Ulasan ‘Isa Pang Bahaghari’: Drama Overdosis
- keren989
- 0
Ini adalah ringkasan yang dibuat oleh AI, yang mungkin memiliki kesalahan. Untuk konteksnya, selalu rujuk artikel selengkapnya.
Ya, ‘Isa Pang Bahaghari’ adalah karya biasa-biasa saja
Joel Lamangan Pelangi lainnya tidak bisa dituduh kurang drama.
Faktanya, ia overdosis dalam drama, perlakuan terhadap adegan-adegan karakternya yang menyedihkan adalah menangis, berteriak dalam kemarahan yang tak tanggung-tanggung, atau berkubang dalam kesengsaraan yang tak bisa dijelaskan seperti retak.
Kemalasan adalah masalah terbesar
Namun, bukan banyaknya drama yang menjadi permasalahan utama film Lamangan.
Ini adalah kemalasan.
Jika semua momen dramatis Pelangi lainnya diperoleh, setidaknya itu akan menjadi melodrama yang bermanfaat. Sayangnya, Lamangan nampaknya hanya tertarik untuk mengisi filmnya dengan pertandingan-pertandingan seru dan pertemuan yang penuh air mata, lupa bahwa agar adegan-adegan tersebut memiliki dampak yang serupa, ia setidaknya perlu melibatkan penontonnya dalam urusan yang melibatkan banyak karakter filmnya.
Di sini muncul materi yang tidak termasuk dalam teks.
-- ==== Sys2Proof/Tests/Slice0.lean ====
section
/-! SUPPORT. Tests. Expected values are those of 95_test_vectors.md or of the rule named; the words of the
decoding tests are written out bit by bit from the encodings of the opcode table. The `witness_` theorems
show, for each statement that has hypotheses, a state and operands that meet them. -/

namespace Sys2Proof.Machine.Tests

/-- Registers at a rate, every other one 0. -/
def zeros (k : Rate) : Registers :=
  ⟨0, 0, 0, 0, 0, k, false, false, false, false, false, false, 0⟩

/-- Registers at a rate with a timecode, and COUNT of its fields. -/
def clockAt (k : Rate) (h m s f : Field) : Registers :=
  { zeros k with hour := h, min := m, sec := s, frm := f }.recount

/-- A state with these registers and nothing presented. -/
def idle (r : Registers) : State := { regs := r, host := [], responses := [], resetLine := false }

/-- A state whose host presents one word. -/
def presenting (w : CommandWord) (r : Registers) : State := { idle r with host := [.command w] }

/-- The state an outcome goes on with. -/
def next? : Host.Outcome State Fault Refusal → Option State
  | .next t => some t
  | .fault _ => none
  | .refused _ => none

/-- The registers after a command on `idle r`. -/
def after (i : Instr) (r : Registers) : Option Registers := (next? (exec i (idle r))).map (·.regs)

/-- The response to a command on `idle r`. -/
def answer (i : Instr) (r : Registers) : Option (List Response) :=
  (next? (exec i (idle r))).map (·.responses)

/-! ## The check of WellFormed refuses an ill-formed command (R71, form `rate`) -/

theorem test_setRate_29_is_ill_formed : (Instr.setRate 29).wellFormed = false := by decide
theorem test_setRate_0_is_ill_formed : (Instr.setRate 0).wellFormed = false := by decide

/-! ## Decoding, one word for each command (R71, R74) -/

theorem test_decode_nop : decode 0b0000000000000000000000000000000000000000 = .ok .nop := by decide
theorem test_decode_setHour :
    decode 0b0000000100000000000000000000000010010110 = .ok (.setHour 150) := by decide
theorem test_decode_setMinute :
    decode 0b0000001000000000000000000000000001001011 = .ok (.setMinute 75) := by decide
theorem test_decode_setSecond :
    decode 0b0000001100000000000000000000000000111011 = .ok (.setSecond 59) := by decide
theorem test_decode_setFrame :
    decode 0b0000010000000000000000000000000000011011 = .ok (.setFrame 27) := by decide
theorem test_decode_setTc :
    decode 0b0000010100000001000000100000001100000100 = .ok (.setTc 1 2 3 4) := by decide
theorem test_decode_setCount :
    decode 0b0000011010000000000000000000000000000101 = .ok (.setCount 0x80000005) := by decide
theorem test_decode_setRate :
    decode 0b0000011100000000000000000000000000011001 = .ok (.setRate 25) := by decide
theorem test_decode_step :
    decode 0b0000100000000000000000000000000000000000 = .ok .step := by decide
theorem test_decode_switchField :
    decode 0b0000100100000000000000000000000000000000 = .ok .switchField := by decide
theorem test_decode_generate :
    decode 0b0000101000000000000000000000000000000000 = .ok .generate := by decide
theorem test_decode_setFlags :
    decode 0b0000101100000000000000000000000000010110 =
      .ok (.setFlags false true true false true) := by decide
theorem test_decode_setUb :
    decode 0b0000110001111000010101100011010000010010 = .ok (.setUb 0x78563412) := by decide
theorem test_decode_clearUb :
    decode 0b0000110100000000000000000000000000000000 = .ok .clearUb := by decide
theorem test_decode_readTc :
    decode 0b0000111000000000000000000000000000000000 = .ok .readTc := by decide
theorem test_decode_readCount :
    decode 0b0000111100000000000000000000000000000000 = .ok .readCount := by decide
theorem test_decode_readStatus :
    decode 0b0001000000000000000000000000000000000000 = .ok .readStatus := by decide

/-- The illegal words of L2-9. -/
theorem test_decode_illegal_words :
    [0xFF12345678, 0x1100000000, 0xFF00000000].map decode = List.replicate 3 (.error .badOpcode) ∧
    [0x070000001D, 0x0700000000, 0x0100000100, 0x0480000000, 0x0800000001, 0x0A00000100,
      0x0BFFFFFFFF].map decode = List.replicate 7 (.error .badArg) := by decide +kernel

theorem test_decodeTableWord :
    decodeTableWord 40 0x0501020304 = some (.setTc 1 2 3 4) ∧ decodeTableWord 40 0x070000001D = none := by
  decide

theorem test_encode : encode (.setFlags true true false false false) = 0x0B00000003 ∧
    encode (.setTc 1 2 3 4) = 0x0501020304 := by decide

/-! ## Commands (vectors L1 and L2) -/

theorem test_nop : answer .nop (zeros .pal) = some [⟨.ok, 0⟩] := by decide +kernel

/-- L2-4, an hour beyond the normal range. -/
theorem test_setHour : after (.setHour 30) (zeros .pal) =
    some { zeros .pal with hour := 30, count := 2700000 } := by decide +kernel

theorem test_setMinute : after (.setMinute 75) (zeros .pal) =
    some { zeros .pal with min := 75, count := 112500 } := by decide +kernel

theorem test_setSecond : after (.setSecond 59) (zeros .pal) =
    some { zeros .pal with sec := 59, count := 1475 } := by decide +kernel

theorem test_setFrame : after (.setFrame 27) (zeros .pal) =
    some { zeros .pal with frm := 27, count := 27 } := by decide +kernel

/-- L2-4, the largest count. -/
theorem test_setTc : (after (.setTc 255 255 255 255) (zeros .ntsc)).map (·.count) =
    some 28006905 := by decide +kernel

/-- L2-5, the largest count at RATE 25: 09:51:31:20. -/
theorem test_setCount : after (.setCount 0xFFFFFFFF) (zeros .pal) =
    some { zeros .pal with count := 0xFFFFFFFF, hour := 9, min := 51, sec := 31, frm := 20 } := by
  decide +kernel

/-- L2-6, the overflow of COUNT: 06:03:14:02. -/
theorem test_setRate : after (.setRate 30) { zeros .film with count := 0xFFFFFFFF } =
    some { zeros .ntsc with count := 1073741822, hour := 6, min := 3, sec := 14, frm := 2 } := by
  decide +kernel

/-- L2-7, 00:75:59:24 at RATE 25 with SFA set steps to 01:00:00:00. -/
theorem test_step_cascade : after .step { clockAt .pal 0 75 59 24 with sfa := true } =
    some { zeros .pal with hour := 1, count := 90000 } := by decide +kernel

/-- L1-6, for both values of `DF_COUNT_SYNC`. -/
theorem test_step_dropFrame :
    { clockAt .ntsc 0 0 59 29 with df := true }.advance true =
      { zeros .ntsc with min := 1, frm := 2, df := true, count := 1802 } ∧
    { clockAt .ntsc 0 0 59 29 with df := true }.advance false =
      { zeros .ntsc with min := 1, frm := 2, df := true, count := 1800 } := by decide +kernel

theorem test_switchField : after .switchField { zeros .pal with il := true } =
    some { zeros .pal with il := true, sfa := true } := by decide +kernel

/-- L1-8. -/
theorem test_generate : answer .generate (clockAt .pal 1 2 3 4) =
    some [⟨.ok, 0x19900405004090040D00411⟩] := by decide +kernel

/-- L2-2 rows e and n: flags at RATE 30, and truncated digits. -/
theorem test_generate_flags_and_truncation :
    { zeros .ntsc with df := true, cf := true, ubf := true, ext := true, sfa := true }.line =
      0x14D0440108401084010C401 ∧
    (clockAt .pal 255 255 255 255).line = 0x10101415014150141501415 := by decide +kernel

theorem test_setFlags : after (.setFlags false true true false true) (zeros .pal) =
    some { zeros .pal with il := true, cf := true, ext := true } := by decide +kernel

/-- L1-5, the user bits in the line. -/
theorem test_setUb : (after (.setUb 0x78563412) (zeros .pal)).map (·.line) =
    some 0x07570601505813050110481 := by decide +kernel

theorem test_clearUb : after .clearUb { zeros .pal with ub := 0xDEADBEEF } = some (zeros .pal) := by
  decide +kernel

theorem test_readTc : answer .readTc (clockAt .pal 1 2 3 4) = some [⟨.ok, 0x01020304⟩] := by
  decide +kernel

theorem test_readCount : answer .readCount (clockAt .pal 1 2 3 4) = some [⟨.ok, 0x00016B97⟩] := by
  decide +kernel

/-- L2-8 row 18. -/
theorem test_readStatus : answer .readStatus { zeros .ntsc with il := true, sfa := true } =
    some [⟨.ok, 0x1E22⟩] := by decide +kernel

/-! ## The host's side -/

/-- The first command after reset, as the host places it. -/
theorem test_first_command_after_reset :
    next? (step (State.reset.withFetchWord 40 0x0C00000007)) =
      some { State.reset with regs := { Registers.reset with ub := 7 }, responses := [⟨.ok, 0⟩] } := by
  rfl

/-- L1-8, the byte stream's first bytes; R59, the packing. -/
theorem test_byteStream_and_packing :
    (byteStream 0x19900405004090040D00411).take 10 = [0xFF, 0, 0, 0, 0xFF, 0, 0, 0, 0, 0] ∧
    packUserBytes 0x12 0x34 0x56 0x78 = 0x78563412 := by decide +kernel

/-- R215 with an event, interlaced. -/
theorem test_frameSequence : frameSequence (some (.setTimecode 1 2 3 4)) true =
    [.step, .setTc 1 2 3 4, .generate, .switchField, .generate] := by decide

/-- The examples of R78, and R79. -/
theorem test_assembler :
    Asm.assemble ["SET_RATE PAL".toList, "SET_TC 01:02:03:04 ; start".toList,
        "SET_FLAGS DF|IL".toList, "NEXT".toList, "EV_SETUB 0x12,0x34,0x56,0x78".toList] =
      some [0x0700000019, 0x0501020304, 0x0B00000003, 0x0800000000, 0x0A00000000, 0x0C78563412] ∧
    Asm.assembleLine "SET_HOUR 256".toList = none ∧
    Asm.showWord 0x0501020304 = "05_01020304".toList := by decide +kernel

/-! ## Witnesses: a state and operands that meet the hypotheses of each statement -/

theorem witness_DecodeOfEncode :
    (Instr.setRate 24).wellFormed = true ∧ (Instr.setRate 30).wellFormed = true ∧
      (Instr.setHour 255).wellFormed = true := by decide

theorem witness_EncodeOfDecode : decode 0x06FFFFFFFF = .ok (.setCount 0xFFFFFFFF) := by decide

theorem witness_ReservedOpcodeAnswersBadOpcode :
    (presenting 0x1100000000 (zeros .pal)).host = .command 0x1100000000 :: [] ∧
    (presenting 0x1100000000 (zeros .pal)).resetLine = false ∧
    0x11 ≤ (0x1100000000 : CommandWord).toNat / 2 ^ 32 ∧
    0x11 ≤ (0xFFFFFFFFFF : CommandWord).toNat / 2 ^ 32 := by decide

theorem witness_IllegalArgumentAnswersBadArg :
    (presenting 0x0000000001 (zeros .pal)).host = .command 0x0000000001 :: [] ∧
    (presenting 0x0000000001 (zeros .pal)).resetLine = false ∧
    (0x1000000001 : CommandWord).toNat / 2 ^ 32 ≤ 0x10 ∧
    argumentIllegal 0x00 0 = false ∧ argumentIllegal 0x01 255 = false ∧
    argumentIllegal 0x07 24 = false ∧ argumentIllegal 0x0B 31 = false ∧
    argumentIllegal 0x0C 0xFFFFFFFF = false ∧
    argumentIllegal 0x00 1 = true ∧ argumentIllegal 0x10 1 = true ∧ argumentIllegal 0x01 256 = true ∧
    argumentIllegal 0x07 23 = true ∧ argumentIllegal 0x07 31 = true ∧ argumentIllegal 0x0B 32 = true := by
  decide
Sebaliknya, film ini berinvestasi pada aktor-aktor yang terampil untuk melakukan banyak peningkatan.
Terlalu sedikit yang bisa dilakukan bahkan oleh orang-orang seperti Nora Aunor atau Michael de Mesa jika materinya sendiri tidak memiliki dasar untuk membangkitkan emosi penonton. Misalnya, adegan dramatis pertama Aunor di mana dia pertama kali melihat Philip Salvador, yang berperan sebagai suaminya yang telah lama hilang, dia menangis dengan ahli dan secara metodis pingsan ketika anak-anaknya menyumbangkan respons emosional mereka yang sama-sama berlebihan terasa datar, jika tidak lucu, dan saya harap tidak. niatnya. memengaruhi.
Eksterior yang buruk, pemborosan yang menyedihkan
Bukan berarti demikian Pelangi lainnya sama sekali tidak membuahkan hasil.
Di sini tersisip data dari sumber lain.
-- ==== Sys2Proof/Syntax.lean ====
section
/-!
DEFINITION. The commands the block takes (spec/opcode_table.json), with the types of their operands.
An operand that reports what happened outside the block (how long a level was held, whether a signature verified,
what a medium returned) is evidence the environment supplies (notes/assumptions/2.md).
-/

namespace Sys2Proof

/-- Which half of a register an access reaches (R430): the whole 8 bytes, or bits [31:0], or bits [63:32]; `other` is an access of another
size or alignment. -/
inductive Half where
  | whole | low | high | other
  deriving DecidableEq, Repr

/-- A flit's header (Table 10-5) and its payload of 240 bytes in clear. -/
structure Flit where
  vc : BitVec 3 := 0
  epoch : Bool := false
  hop : BitVec 4 := 0
  route : BitVec 32 := 0
  src : BitVec 16 := 0
  dst : BitVec 16 := 0
  typ : BitVec 6 := 0
  seq : BitVec 12 := 0
  retry : Bool := false
  /-- The GCM tag under the keys of the link it leaves on (R271). -/
  tag : BitVec 32 := 0
  payload : List Byte := []
  deriving DecidableEq, Repr

/-- What a neighbour reports of its hall time (R67, R81, R85): its HT_STATUS.STATE, hops from the root, root device,
root generation and root sequence number. -/
structure NbrReport where
  state : Nat := 0
  hops : Nat := 0
  rootId : BitVec 16 := 0
  gen : BitVec 8 := 0
  seq : Nat := 0
  deriving DecidableEq, Repr

/-- The content of an LCTL flit (Table 10-9): acknowledged and refused LSEQ, buffers freed per VC, VC1 holes as
(slot number, flit position). -/
structure Lctl where
  ack : Option (BitVec 12) := none
  nak : Option (BitVec 12) := none
  freed : List (BitVec 8) := []
  holes : List (Nat × Nat) := []
  deriving DecidableEq, Repr

/-- What a peer sends in step 5 of port training (R270, R448): its certificate chain, its X448 public key, its OWNER_FPR. -/
structure Hello where
  chain : List Byte := []
  key : List Byte := []
  fpr : BitVec 128 := 0
  deriving DecidableEq, Repr

/-- The content of a start message (Table 12-8) but for its kind. -/
structure StartMsg where
  treeB : Bool := false
  root : BitVec 16 := 0
  seq : BitVec 32 := 0
  blendId : BitVec 64 := 0
  job : BitVec 32 := 0
  count : Nat := 0
  t : Nat := 0
  deriving DecidableEq, Repr

/-- The content of an envelope message (Table 19-2): watts, and slew limits in 0.1 W per µs. -/
structure EnvMsg where
  seq : BitVec 32 := 0
  at' : Nat := 0
  expiry : Nat := 0
  ceil1ms : Nat := 0
  ceil1s : Nat := 0
  floor : Nat := 0
  slewUp : Nat := 0
  slewDn : Nat := 0
  deriving DecidableEq, Repr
Di balik penampilan luarnya yang lusuh dan pemborosan yang menyedihkan, terdapat kisah lugas tentang seorang pria yang bertobat yang melakukan segalanya hanya agar dimaafkan oleh keluarga yang ditinggalkannya. Kesederhanaan dan prediktabilitas narasinya cukup menghibur, terutama jika narasinya lebih mirip perumpamaan daripada sinetron yang berlebihan.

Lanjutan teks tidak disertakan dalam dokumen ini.